━━━ Recorded information
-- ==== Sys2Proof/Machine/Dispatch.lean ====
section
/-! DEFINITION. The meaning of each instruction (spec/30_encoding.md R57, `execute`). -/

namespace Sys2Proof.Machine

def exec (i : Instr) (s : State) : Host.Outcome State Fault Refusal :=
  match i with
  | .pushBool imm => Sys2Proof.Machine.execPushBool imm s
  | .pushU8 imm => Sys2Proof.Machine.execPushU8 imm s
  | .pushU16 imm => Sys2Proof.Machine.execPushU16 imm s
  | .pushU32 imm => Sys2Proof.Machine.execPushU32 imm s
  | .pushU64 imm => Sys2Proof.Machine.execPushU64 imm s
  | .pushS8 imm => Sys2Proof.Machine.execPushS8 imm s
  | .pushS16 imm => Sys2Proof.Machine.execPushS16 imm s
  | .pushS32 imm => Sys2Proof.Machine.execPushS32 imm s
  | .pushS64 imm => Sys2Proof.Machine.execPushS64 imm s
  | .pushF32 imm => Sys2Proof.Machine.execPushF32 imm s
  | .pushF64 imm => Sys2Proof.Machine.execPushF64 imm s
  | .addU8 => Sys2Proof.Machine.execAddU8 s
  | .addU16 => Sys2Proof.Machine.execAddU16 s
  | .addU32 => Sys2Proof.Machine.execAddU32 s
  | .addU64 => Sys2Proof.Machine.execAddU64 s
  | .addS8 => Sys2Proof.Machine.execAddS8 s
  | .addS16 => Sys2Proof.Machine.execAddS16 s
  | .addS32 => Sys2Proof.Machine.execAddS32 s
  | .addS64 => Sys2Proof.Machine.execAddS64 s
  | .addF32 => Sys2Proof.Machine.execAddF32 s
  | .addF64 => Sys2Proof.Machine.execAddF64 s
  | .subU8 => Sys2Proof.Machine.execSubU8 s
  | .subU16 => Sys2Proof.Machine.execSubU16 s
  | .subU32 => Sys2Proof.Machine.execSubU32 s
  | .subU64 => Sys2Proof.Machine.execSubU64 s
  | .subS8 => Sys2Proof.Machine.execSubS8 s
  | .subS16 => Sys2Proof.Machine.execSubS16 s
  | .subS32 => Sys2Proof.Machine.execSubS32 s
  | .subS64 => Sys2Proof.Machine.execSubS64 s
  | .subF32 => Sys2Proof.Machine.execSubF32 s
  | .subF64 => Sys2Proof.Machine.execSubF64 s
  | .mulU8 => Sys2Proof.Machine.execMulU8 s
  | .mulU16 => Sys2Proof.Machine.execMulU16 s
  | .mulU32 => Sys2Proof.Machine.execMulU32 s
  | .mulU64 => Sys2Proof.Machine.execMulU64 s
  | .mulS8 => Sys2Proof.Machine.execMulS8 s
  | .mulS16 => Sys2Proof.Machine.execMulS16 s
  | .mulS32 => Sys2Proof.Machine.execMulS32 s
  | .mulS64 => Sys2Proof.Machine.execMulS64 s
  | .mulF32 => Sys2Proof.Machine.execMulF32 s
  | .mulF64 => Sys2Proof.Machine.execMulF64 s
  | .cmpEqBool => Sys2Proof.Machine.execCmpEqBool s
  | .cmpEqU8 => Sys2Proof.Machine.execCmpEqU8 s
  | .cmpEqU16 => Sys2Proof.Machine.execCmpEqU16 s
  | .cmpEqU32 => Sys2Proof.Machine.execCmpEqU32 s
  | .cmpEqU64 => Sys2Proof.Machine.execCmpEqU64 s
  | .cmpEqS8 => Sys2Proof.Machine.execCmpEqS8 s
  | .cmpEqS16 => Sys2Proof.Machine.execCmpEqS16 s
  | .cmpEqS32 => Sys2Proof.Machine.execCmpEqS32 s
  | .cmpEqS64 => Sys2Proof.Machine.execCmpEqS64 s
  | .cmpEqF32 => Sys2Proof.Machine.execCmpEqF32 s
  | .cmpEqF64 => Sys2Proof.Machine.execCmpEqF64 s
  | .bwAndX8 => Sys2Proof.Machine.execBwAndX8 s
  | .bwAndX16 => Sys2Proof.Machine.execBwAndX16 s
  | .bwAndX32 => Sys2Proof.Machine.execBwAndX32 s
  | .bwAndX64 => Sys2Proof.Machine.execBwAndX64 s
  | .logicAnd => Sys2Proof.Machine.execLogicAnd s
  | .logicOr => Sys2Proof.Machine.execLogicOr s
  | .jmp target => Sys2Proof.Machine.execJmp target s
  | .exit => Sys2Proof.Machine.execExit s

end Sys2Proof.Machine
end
━━━━━━
Retype all of the material. Each line must match exactly.

### Response to this task:
-- ==== Sys2Proof/Machine/Dispatch.lean ====
section
/-! DEFINITION. The meaning of each instruction (spec/30_encoding.md R57, `execute`). -/

namespace Sys2Proof.Machine

def exec (i : Instr) (s : State) : Host.Outcome State Fault Refusal :=
  match i with
  | .pushBool imm => Sys2Proof.Machine.execPushBool imm s
  | .pushU8 imm => Sys2Proof.Machine.execPushU8 imm s
  | .pushU16 imm => Sys2Proof.Machine.execPushU16 imm s
  | .pushU32 imm => Sys2Proof.Machine.execPushU32 imm s
  | .pushU64 imm => Sys2Proof.Machine.execPushU64 imm s
  | .pushS8 imm => Sys2Proof.Machine.execPushS8 imm s
  | .pushS16 imm => Sys2Proof.Machine.execPushS16 imm s
  | .pushS32 imm => Sys2Proof.Machine.execPushS32 imm s
  | .pushS64 imm => Sys2Proof.Machine.execPushS64 imm s
  | .pushF32 imm => Sys2Proof.Machine.execPushF32 imm s
  | .pushF64 imm => Sys2Proof.Machine.execPushF64 imm s
  | .addU8 => Sys2Proof.Machine.execAddU8 s
  | .addU16 => Sys2Proof.Machine.execAddU16 s
  | .addU32 => Sys2Proof.Machine.execAddU32 s
  | .addU64 => Sys2Proof.Machine.execAddU64 s
  | .addS8 => Sys2Proof.Machine.execAddS8 s
  | .addS16 => Sys2Proof.Machine.execAddS16 s
  | .addS32 => Sys2Proof.Machine.execAddS32 s
  | .addS64 => Sys2Proof.Machine.execAddS64 s
  | .addF32 => Sys2Proof.Machine.execAddF32 s
  | .addF64 => Sys2Proof.Machine.execAddF64 s
  | .subU8 => Sys2Proof.Machine.execSubU8 s
  | .subU16 => Sys2Proof.Machine.execSubU16 s
  | .subU32 => Sys2Proof.Machine.execSubU32 s
  | .subU64 => Sys2Proof.Machine.execSubU64 s
  | .subS8 => Sys2Proof.Machine.execSubS8 s
  | .subS16 => Sys2Proof.Machine.execSubS16 s
  | .subS32 => Sys2Proof.Machine.execSubS32 s
  | .subS64 => Sys2Proof.Machine.execSubS64 s
  | .subF32 => Sys2Proof.Machine.execSubF32 s
  | .subF64 => Sys2Proof.Machine.execSubF64 s
  | .mulU8 => Sys2Proof.Machine.execMulU8 s
  | .mulU16 => Sys2Proof.Machine.execMulU16 s
  | .mulU32 => Sys2Proof.Machine.execMulU32 s
  | .mulU64 => Sys2Proof.Machine.execMulU64 s
  | .mulS8 => Sys2Proof.Machine.execMulS8 s
  | .mulS16 => Sys2Proof.Machine.execMulS16 s
  | .mulS32 => Sys2Proof.Machine.execMulS32 s
  | .mulS64 => Sys2Proof.Machine.execMulS64 s
  | .mulF32 => Sys2Proof.Machine.execMulF32 s
  | .mulF64 => Sys2Proof.Machine.execMulF64 s
  | .cmpEqBool => Sys2Proof.Machine.execCmpEqBool s
  | .cmpEqU8 => Sys2Proof.Machine.execCmpEqU8 s
  | .cmpEqU16 => Sys2Proof.Machine.execCmpEqU16 s
  | .cmpEqU32 => Sys2Proof.Machine.execCmpEqU32 s
  | .cmpEqU64 => Sys2Proof.Machine.execCmpEqU64 s
  | .cmpEqS8 => Sys2Proof.Machine.execCmpEqS8 s
  | .cmpEqS16 => Sys2Proof.Machine.execCmpEqS16 s
  | .cmpEqS32 => Sys2Proof.Machine.execCmpEqS32 s
  | .cmpEqS64 => Sys2Proof.Machine.execCmpEqS64 s
  | .cmpEqF32 => Sys2Proof.Machine.execCmpEqF32 s
  | .cmpEqF64 => Sys2Proof.Machine.execCmpEqF64 s
  | .bwAndX8 => Sys2Proof.Machine.execBwAndX8 s
  | .bwAndX16 => Sys2Proof.Machine.execBwAndX16 s
  | .bwAndX32 => Sys2Proof.Machine.execBwAndX32 s
  | .bwAndX64 => Sys2Proof.Machine.execBwAndX64 s
  | .logicAnd => Sys2Proof.Machine.execLogicAnd s
  | .logicOr => Sys2Proof.Machine.execLogicOr s
  | .jmp target => Sys2Proof.Machine.execJmp target s
  | .exit => Sys2Proof.Machine.execExit s

end Sys2Proof.Machine
end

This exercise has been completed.